- [Problem statement]:
Which lines in the records below contain the word "headCmd"? Copy each one out.

- [Material shown]:
——
-- ==== Sys2Proof/Machine/Units.lean ====
section
/-! DEFINITION. What the matrix unit, the engines and the store checks share: the store-fault queue (R218-R220), engine faults
(R270), the governor (R353), timeline counters (R278, R279), and which command of a queue can go on (R250, R268). -/

namespace Sys2Proof.Machine

/-! ## Lockstitch -/

/-- Is a core of a secondary cluster (R349)? -/
def State.isSecond (s : State) (c core : Nat) : Bool :=
  let x := s.ctxAt c
  x.lockstitch && decide (x.svb + x.svl / 2 ≤ nodeOf core) && decide (nodeOf core < 512)

/-! ## The store-fault queue (R218-R220) -/

/-- A record: `index` is the counter of an engine fault. -/
structure FaultRec where
  cause : Nat
  kind : Nat
  slot : Nat
  dom : BitVec 6
  aid : BitVec 48
  index : Nat := 0
  store : Word
  addr : Word
  deriving DecidableEq, Repr

/-- The 32 bytes of a record (R219). -/
def FaultRec.bytes (seq : BitVec 32) (r : FaultRec) : List Byte :=
  bytesLE 4 seq.toNat ++ bytesLE 1 r.cause ++ bytesLE 1 r.kind ++ bytesLE 1 r.slot ++ bytesLE 1 r.dom.toNat ++
  bytesLE 6 r.aid.toNat ++ bytesLE 2 r.index ++ bytesLE 8 r.store.toNat ++ bytesLE 8 r.addr.toNat

/-- BASE and NEXT of SFQH (R218). -/
def sfqBase (w : Word) : Nat := (w.extractLsb' 12 44).toNat * 4096
def sfqNext (w : Word) : Nat := (w.extractLsb' 5 7).toNat

/-- The notice of a faulting store or engine command is sent as a release at .pkg (R220); without a supervisor, or where it is the
supervisor's own, it goes to Pelson (R40). -/
def State.faultNote (s : State) (c : Nat) (r : FaultReport) : State :=
  let supv := (s.ctxAt c).supv
  if supv = 0 ∨ r.own then s.tellPelson c r.core (noticeMsg 0 r.src r.note) .terminate
  else s.inject c r.core { noticeMsg supv r.src r.note with rel := true }

/-- Writes a record with the rights of the code that set SFQH (R220), and then sends its notice. While its page has no translation, it
waits for a walk; a page that these rights may not write loses the record (DESIGN CHOICE, notes/assumptions/34.md). -/
def State.writeReport (s : State) (c : Nat) (r : FaultReport) : State :=
  match s.xlat c r.core r.addr with
  | none => (s.modCtx c fun x => { x with reports := x.reports ++ [r] }).startWalk c (nodeOf r.core) (r.addr / 65536) .engine
  | some e =>
    let x := s.ctxAt c
    (if e.w && x.allows x.sfqhDom [] r.addr e.dom .write then s.niWrite c r.core r.addr r.data else s).faultNote c r

/-- Tries the records that wait. -/
def State.retryReports (s : State) (c : Nat) : State :=
  (s.ctxAt c).reports.foldl (fun s r => s.writeReport c r) (s.modCtx c fun x => { x with reports := [] })

/-- Records of a cluster whose page Pelson will not map are lost; their notices are sent. -/
def State.loseReports (s : State) (c cl g : Nat) : State :=
  let lost (r : FaultReport) : Bool := nodeOf r.core == cl && r.addr / 65536 == g
  let l := (s.ctxAt c).reports
  (l.filter lost).foldl (fun s r => s.faultNote c r) (s.modCtx c fun x => { x with reports := x.reports.filter fun r => !lost r })

/-- Reports a fault: its record goes to BASE + 32 × NEXT, where a queue is set (R218-R220). -/
def State.report (s : State) (c core : Nat) (r : FaultRec) (src : BitVec 32) (own : Bool) (note : List Byte) : State :=
  let x := s.ctxAt c
  let seq := x.sfSeq + 1
  let w : FaultReport := { core, addr := sfqBase x.sfqh + 32 * sfqNext x.sfqh, data := r.bytes seq, src, own, note }
  if sfqBase x.sfqh = 0 then s.faultNote c w
  else
    (s.modCtx c fun x => { x with
      sfSeq := seq, sfqh := BitVec.ofNat 64 (sfqBase x.sfqh + 32 * ((sfqNext x.sfqh + 1) % 128)) }).writeReport c w

/-- An engine fault: its record of KIND 2, then notice 0x0017 (R270); only the primary of a pair reports (R268). -/
def State.engineFault (s : State) (c core slot : Nat) (dom : BitVec 6) (aid : BitVec 48) (index n cause : Nat) (addr : Word) :
    State :=
  if s.isSecond c core then s
  else
    s.report c core { cause, kind := 2, slot, dom, aid, index, store := BitVec.ofNat 64 n, addr } (sysAad core) false
      (noticeBytes 0x0017 cause slot dom aid (BitVec.ofNat 64 n) 0 addr)

/-! ## The governor (R353) -/

/-- Does a request fit what a governor has granted? -/
def Governor.fits (g : Governor) (load : Nat) : Bool :=
  match g.budget with
  | none => true
  | some b => decide ((g.granted.map (·.2)).sum + load ≤ b) || (decide (b < load) && g.granted.isEmpty)

/-- Grants requests in arrival order while they fit, by fuel; a grant takes 16 cycles. -/
def grantFuel : Nat → State → Nat → State
  | 0, s, _ => s
  | f + 1, s, die =>
    let g := (s.gov[die]?).getD {}
    match g.waiting with
    | [] => s
    | r :: t =>
      if g.fits r.2 then
        grantFuel f (({ s with gov := vmod s.gov die fun g => { g with waiting := t, granted := g.granted ++ [r] } } : State).after 16
          (.leaveGrant r.1.1 r.1.2.1 r.1.2.2)) die
      else s

/-- Grants what the die's governor can grant now. -/
def State.grantAll (s : State) (die : Nat) : State := grantFuel (((s.gov[die]?).getD {}).waiting.length + 1) s die

/-- Asks for leave for the head command of a queue, unless it has asked already. -/
def State.askLeave (s : State) (c core q size : Nat) : State :=
  let die := nodeOf core / 256
  let g := (s.gov[die]?).getD {}
  let key := (c, core, q)
  if (g.waiting ++ g.granted).any fun r => r.1 == key then s
  else ({ s with gov := vmod s.gov die fun g => { g with waiting := g.waiting ++ [(key, Config.load size)] } } : State).grantAll die

/-- Returns the leave of a queue, or takes back its request. -/
def State.giveLeave (s : State) (c core q : Nat) : State :=
  let die := nodeOf core / 256
  let key := (c, core, q)
  let drop (l : List ((Nat × Nat × Nat) × Nat)) := l.filter fun r => r.1 != key
  ({ s with gov := vmod s.gov die fun g => { g with waiting := drop g.waiting, granted := drop g.granted }
            agenda := s.agenda.filter fun e => e.2 != .leaveGrant c core q } : State).grantAll die

/-! ## Timeline counters (R278, R279) -/

/-- A counter of a core. -/
def CoreCtx.tlcAt (k : CoreCtx) (t : Nat) : Tlc := (k.tlc[t]?).getD {}

/-- Assigns the next number of a counter. -/
def State.assignNo (s : State) (c core t : Nat) : Nat × State :=
  let n := ((s.coreAt c core).tlcAt t).assigned + 1
  (n, s.modCore c core fun k => { k with tlc := vmod k.tlc t fun x => { x with assigned := n } })

/-- Streams of a core that WAITC holds on a number now reached go on 2 cycles later (R279). -/
def State.wakeWaitc (s : State) (c core t : Nat) : State :=
  let v := ((s.coreAt c core).tlcAt t).present
  s.acts.foldl (fun s (x : SlotId × Act) =>
    if x.1.ctx = c ∧ x.1.core = core then
      [Stream.main, Stream.access].foldl (fun s st => match (x.2.str st).wait with
        | .waitc u n =>
          if u.toNat = t && n ≤ v && !s.agenda.any (fun e => e.2 == .waitcComplete x.1 st) then
            s.after 2 (.waitcComplete x.1 st)
          else s
        | _ => s) s
    else s) s

/-- A counter reaches a number (R278): its waiters, and nodes that it lets complete (R321). -/
def State.reach (s : State) (c core t n : Nat) : State :=
  ((s.modCore c core fun k => { k with tlc := vmod k.tlc t fun x => { x with present := max x.present n } }).wakeWaitc c core
    t).checkNodes c

/-- A command has failed (R280). -/
def State.failNo (s : State) (c core t n : Nat) : State :=
  s.modCore c core fun k => { k with tlc := vmod k.tlc t fun x => { x with failed := n } }

/-- Is the context stopped or stopping on a core, for the units of the core (R213)? -/
def State.halted (s : State) (c core : Nat) : Bool := s.stoppedAt c core

/-- The tile offset of an address, if it is one of a byte of the tile store. -/
def tileOffset (a : Nat) : Option Nat := if 2 ^ 55 + 0x10000000 ≤ a ∧ a < 2 ^ 55 + 0x10600000 then some (a - 2 ^ 55 - 0x10000000) else none

/-- Have the stores that a command waits for been performed: the local ones of its issuer (R268), or those to the tile store (R248)? -/
def State.storesDone (s : State) (owner : Option SlotId) (after : Nat) (tileOnly : Bool) : Bool :=
  match owner.bind fun t => s.acts.look t with
  | none => true
  | some a => a.checks.all fun p => decide (after ≤ p.id) || p.bytes.all fun b =>
      if tileOnly then (tileOffset b.1).isNone else decide (b.1 < 2 ^ 55)

/-! ## Engine queues (R268) -/

/-- Bytes that a command moves. -/
def EngCmd.total (e : EngCmd) : Nat :=
  match e.ckpt with
  | some (ts, l) => l.length * (if ts then 4096 else 256)
  | none => e.x * e.y * e.z

/-- The queue of an engine context. -/
def CoreCtx.engQ (k : CoreCtx) (gth : Bool) : List EngCmd := if gth then k.gatherQ else k.copyQ

/-- Replaces a queue. -/
def CoreCtx.setEngQ (k : CoreCtx) (gth : Bool) (q : List EngCmd) : CoreCtx :=
  if gth then { k with gatherQ := q } else { k with copyQ := q }

/-- The command that a queue performs: the first that has bytes left. -/
def headCmd (q : List EngCmd) : Option EngCmd := q.find? fun e => decide (e.pos < e.total)

/-- Replaces the command with a number. -/
def State.setCmd (s : State) (c core : Nat) (gth : Bool) (e : EngCmd) : State :=
  s.modCore c core fun k => k.setEngQ gth ((k.engQ gth).map fun x => if x.n = e.n then e else x)

/-- Has a command's buffer a slot for it (R275)? -/
def State.cbFree (s : State) (c cl : Nat) (e : EngCmd) : Bool :=
  match e.cb with
  | some (b, none) => (match ((s.clAt c cl).cbufs[b.toNat]?).getD none with
    | some x => decide (0 < x.free)
    | none => true)
  | _ => true

/-- The command of a queue that can move bytes now. -/
def State.engReady (s : State) (c core : Nat) (gth : Bool) : Option EngCmd :=
  if s.halted c core then none
  else match headCmd ((s.coreAt c core).engQ gth) with
  | none => none
  | some e =>
    if e.leave && e.waits.isNone && !e.held && s.storesDone e.owner e.after false && s.cbFree c (nodeOf core) e then some e else none

/-- The next core of a cluster, cyclically after core `from_` of it, whose queue can move bytes. -/
def State.nextEng (s : State) (c cl : Nat) (gth : Bool) (from_ : Nat) : Option (Nat × EngCmd) :=
  (List.range 8).findSome? fun i =>
    let core := 8 * cl + (from_ + 1 + i) % 8
    (s.engReady c core gth).map fun e => (core, e)

/-- Is an event a chunk of a cluster's engine? -/
def isChunk (cl : Nat) (gth : Bool) : Instr → Bool
  | .engineChunk _ k g => nodeOf k == cl && g == gth
  | _ => false

/-- The core of a cluster that an engine has served last (R268). -/
def ClusterHw.lastCore (k : ClusterHw) (gth : Bool) : Nat := if gth then k.served.2 else k.served.1

/-- An engine serves a core of its cluster. -/
def ClusterHw.serve (k : ClusterHw) (gth : Bool) (i : Nat) : ClusterHw :=
  { k with served := if gth then (k.served.1, i) else (i, k.served.2) }

/-- An idle engine begins the next chunk, of the next core round robin: at most 64 bytes a cycle (R268). -/
def State.engStart (s : State) (c cl : Nat) (gth : Bool) : State :=
  if s.agenda.any fun e => isChunk cl gth e.2 then s
  else match s.nextEng c cl gth ((s.clHwAt cl).lastCore gth) with
  | none => s
  | some (core, e) =>
    (s.modClHw cl fun k => k.serve gth (core % 8)).after (max 1 ((min 4096 (e.total - e.pos) + 63) / 64)) (.engineChunk c core gth)

/-- Looks at a queue again: its head asks for leave, a command with nothing left completes, and an idle engine starts. -/
def State.engKick (s : State) (c core : Nat) (gth : Bool) : State :=
  if s.halted c core then s
  else
    let q := (s.coreAt c core).engQ gth
    let s := match headCmd q with
      | some e => if e.leave then s else s.askLeave c core (if gth then 2 else 1) e.total
      | none => s
    let s := match q with
      | e :: _ => if e.total ≤ e.pos then s.now (.engineCommandComplete c core gth) else s
      | [] => s
    s.engStart c (nodeOf core) gth

/-- Looks at every queue of a cluster's engines again. -/
def State.engKickAll (s : State) (c cl : Nat) : State :=
  (List.range 8).foldl (fun s i => (s.engKick c (8 * cl + i) false).engKick c (8 * cl + i) true) s

/-! ## Matrix queues (R249, R250) -/

/-- Elements of K of a command, or 1 for a command of one step. -/
def TileOp.steps : TileOp → Nat
  | .mma _ _ _ k | .mmas _ _ _ k | .mmasx _ _ _ _ k => k
  | _ => 1

/-- Does a command need leave (R252)? -/
def TileOp.needsLeave (o : TileOp) : Bool := decide (256 < o.steps)

/-- The command that a queue runs: the first with steps left. -/
def headTile (q : List TileCmd) : Option TileCmd := q.find? fun t => decide (t.step < t.op.steps)

/-- The heads of a core's queue asks for leave, and an idle sequencer looks for a step. -/
def State.tileKick (s : State) (c core : Nat) : State :=
  if s.halted c core then s
  else
    let s := match headTile (s.coreAt c core).tile with
      | some t => if t.leave then s else s.askLeave c core 0 t.op.steps
      | none => s
    if (s.clHwAt (nodeOf core)).busy = 0 then s.now (.matrixStep c (nodeOf core)) else s

/-- A store of an activation has been performed: its core's queues may go on. -/
def State.afterStore (s : State) (c core : Nat) : State := ((s.engKick c core false).engKick c core true).tileKick c core

end Sys2Proof.Machine
end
——
- [Solution to this task]:
def headCmd (q : List EngCmd) : Option EngCmd := q.find? fun e => decide (e.pos < e.total)
  else match headCmd ((s.coreAt c core).engQ gth) with
    let s := match headCmd q with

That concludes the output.